И всегда в духоте морозной,
Предвоенной, блудной, грозной,
Жил какой-то будущий гул,
Но тогда он был слышен глуше,
Он почти не потревожил души
И в сугробах невских тонул.
“Над городами стоит гул, в котором не разобраться и опытному слуху, — писал Блок еще в 1918 г. в своем известном докладе “Народ и интеллигенция такой гул, какой стоял над татарским станом в ночь перед Куликовской битвой, как говорит сказание”. После Октябрьской революции (9 января 1918 г.) поэт снова говорит о “грозном и оглушительном гуле, который издает поток... Всем телом, всем сердцем, всем сознанием слушайте Революцию”. К этому гулу он прислушивался, когда писал “Двенадцать”: “во время и после окончания “Двенадцати” я несколько дней ощущал физически, слухом, большой шум вокруг, шум слитный (вероятно шум от крушения старого мира)” (1 апреля 1920 г.).
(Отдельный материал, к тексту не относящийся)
/-- The standby of a twin pair starts from empty protected queues. -/
def emptyProtected (s : State) : State :=
  let s := dropFrames s
  let s := forAll ((s.que.queues.map Prod.fst).filter isEgress) (fun q s =>
    let e := q - Config.voqs
    if protQueue s e then settleActive e (emptyQueue q s).2 else s) s
  forAll ((s.que.queues.map Prod.fst).filter fun q => !isEgress q) purgeQueue s

/-- Start a resynchronisation on a standby: with a Yoke link up, outside the safe state (R466). -/
def startResync (s : State) : State :=
  if role s ≠ roleStandby ∨ (yokesUp s).isEmpty ∨ inSafe s then s
  else
    let s := setSync syRe { s with pair := { s.pair with full := false, recv := none, todo := [], aligned := [] } }
    yokeSpread .ask (if twin s then emptyProtected s else s)

/-- A standby becomes UNSYNCED, and resynchronises. -/
def unsync (s : State) : State := startResync (setSync syUn s)

/-- A mismatch (R461). -/
def mismatch (s : State) : State := unsync (raiseAt 0x64 2 3 prS (bump .prCtr 4 0 1 s))

/-! ## Records (R460, R461) -/

/-- The references a queue holds, in order. -/
def queueRefs (x : Queue) : List Ref := x.head ++ x.pages.flatMap pageRefs ++ x.tail

/-- Advance the next PN of a port's transmit slot as a transmission would. -/
def advancePn (p ether : Nat) (s : State) : State :=
  match secureOut s p ether with
  | .protect n => (takePn p n 0 s).2
  | _ => s

/-- Apply a dequeue record to the packet at the head of its queue. -/
def followDequeue (q : Nat) (s : State) : State :=
  if isEgress q then
    match dequeueFrom (q - Config.voqs) s with
    | some (r, s) =>
      let ether := match getPkt s r.pkt with
        | some p => p.content.etherType.toNat
        | none => 0
      endRef r (advancePn (portOfQueue s (q - Config.voqs)) ether s)
    | none => s
  else
    match popHead q s with
    | some (r, s) => endRef r (leaveOcc r s)
    | none => s

/-- Apply a record on the standby; none while its frame or its packet is not yet at hand. The first ingress record of a port after a
resynchronisation sets the count of the port's frames. -/
def applyRecord (r : YokeRec) (s : State) : Option State :=
  match r with
  | .bad => some (mismatch s)
  | .ingress p seq colour digest =>
    match tabGet s.pair.frames p.val [] with
    | [] => none
    | e :: rest =>
      let first := !s.pair.aligned.contains p.val
      let shift := if first then (seq.toNat + 65536 - e.seq % 65536) % 65536 else 0
      let rest := rest.map fun x => { x with seq := (x.seq + shift) % 65536 }
      let s := { s with pair := { s.pair with
        frames := tabPut s.pair.frames p.val rest
        fseq := tabPut s.pair.fseq p.val ((tabGet s.pair.fseq p.val 0 + shift) % 65536)
        aligned := if first then p.val :: s.pair.aligned else s.pair.aligned } }
      let same := decide ((e.seq + shift) % 65536 = seq.toNat ∧ e.digest = digest.toNat)
      match e.result with
      | none => some (if same then s else mismatch s)
      | some x =>
        if same then some (voqEnqueue x (if colour = 3 then none else some colour.toNat) s).2
        else some (mismatch (endRef (ownRef x.pkt) s))
  | .dequeue q seq =>
    let x := getQ s q
    let wrong (s : State) : State := if syncOf s = syRe then bump .prCtr 9 0 1 s else mismatch s
    match x.head with
    | r :: _ => some (if r.qseq = seq.toNat then followDequeue q s else wrong s)
    | [] => if (queueRefs x).any fun r => r.qseq == seq.toNat then none else some (wrong s)

/-- Apply the records that wait, in order, for as long as they can be applied. -/
def runTodo : Nat → State → State
  | 0, s => s
  | fuel + 1, s =>
    match s.pair.todo with
    | [] => s
    | r :: rest =>
      match applyRecord r { s with pair := { s.pair with todo := rest } } with
      | some s' => runTodo fuel s'
      | none => s

/-! ## Roles (R455) -/

/-- The protected ports send idle. -/
def idlePorts (s : State) : State := forAll (protPorts s) (fun p s => emit s (.pdu p .idle [])) s

/-- The unit becomes STANDBY, UNSYNCED, and resynchronises. -/
def becomeStandby (s : State) : State := unsync (setRole roleStandby (idlePorts s))

/-- The unit becomes ACTIVE. -/
def becomeActive (s : State) : State :=
  setRole roleActive (setSync syUn { s with pair := { s.pair with last := [], recv := none, todo := [] } })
Ахматова жила под впечатлением того же акустического образа, подсказанного словами Блока о подземном гуле революции. С образами “Возмездия” связаны непосредственно и стихи, завершающие приведенный отрывок торжественным и грозным видением новой исторической эпохи:
А по набережной легендарной
Приближался не календарный
Настоящий Двадцатый Век.
Сравнить у Блока в начале его поэмы проникнутую глубокой безнадежностью, характерной для него в годы безвременья, философскую и социально-историческую картину смены тех же двух веков: Век девятнадцатый, железный, Воистину жестокий век!
И дальше:
Двадцатый век...
Еще бездомней,
Еще страшнее бури мгла.
(Еще чернее и огромней
Тень Люциферова Крыла).
Пейзажным фоном поэмы Ахматовой, образный смысл которого вполне очевиден, являются зимний заснеженный Петербург, снежная вьюга за тяжелыми портьерами шереметьевского дворца (Фонтанного дома), где происходит новогодний маскарад. В первой главе эта тема едва намечена:
За окошком Нева дымится,
Ночь бездонна — и длится, длится
Петербургская чертовня...
В черном небе звезды не видно,
Гибель где-то здесь, очевидно,
Но беспечна, пряна, бесстыдна
Маскарадная болтовня...
В прозаическом введении к главе второй, изображающей “спальню Героини”: “За мансардным окном арапчата играют в снежки. Метель. Новогодняя полночь”. И дальше стихи:
Видишь, там, за вьюгой крупчатой
Мейерхольдовы арапчата
Затевают опять возню?
В главе третьей занавес наконец раздвигается и открывается картина морозной зимней ночи с характерными для дореволюционного Петербурга кострами, разведенными на площадях:
Были святки кострами согреты,
И валились с мостов кареты,
И весь траурный город плыл
По неведомому теченью
По Неве иль против теченья...
В главе четвертой влюбленный корнет, полный отчаяния, выбегает на улицу. “Угол Марсова поля... Горит высокий костер. Слышны удары колокольного звона от Спаса на Крови. На поле за метелью призрак дворцового бала” (в более ранней редакции: “Зимнедворцового бала”):
Ветер, полный балтийской соли,
Бал метелей на Марсовом поле
И невидимых звон копыт...
Следует сцена самоубийства.
Образ снежной вьюги был хорошо известен современникам Ахматовой из лирики Блока, начиная со стихотворений второго тома, объединенных в разное время в сборники “Снежная маска” (отдельное издание — 1907), “земля в снегу (1908), “Снежная ночь” (1912). Как символ стихийной страсти, Вихря любви, морозного и обжигающего, он развертывается в любовной лирике Блока в этот период в длинные ряды метафорических более сжатые и сконцентрированные, переносятся потом на восприятие России — Родины, как возлюбленной, ее мятежной, буйной красоты и ее исторической судьбы: Ты стоишь под метелицей дикой \\ Роковая, родная страна.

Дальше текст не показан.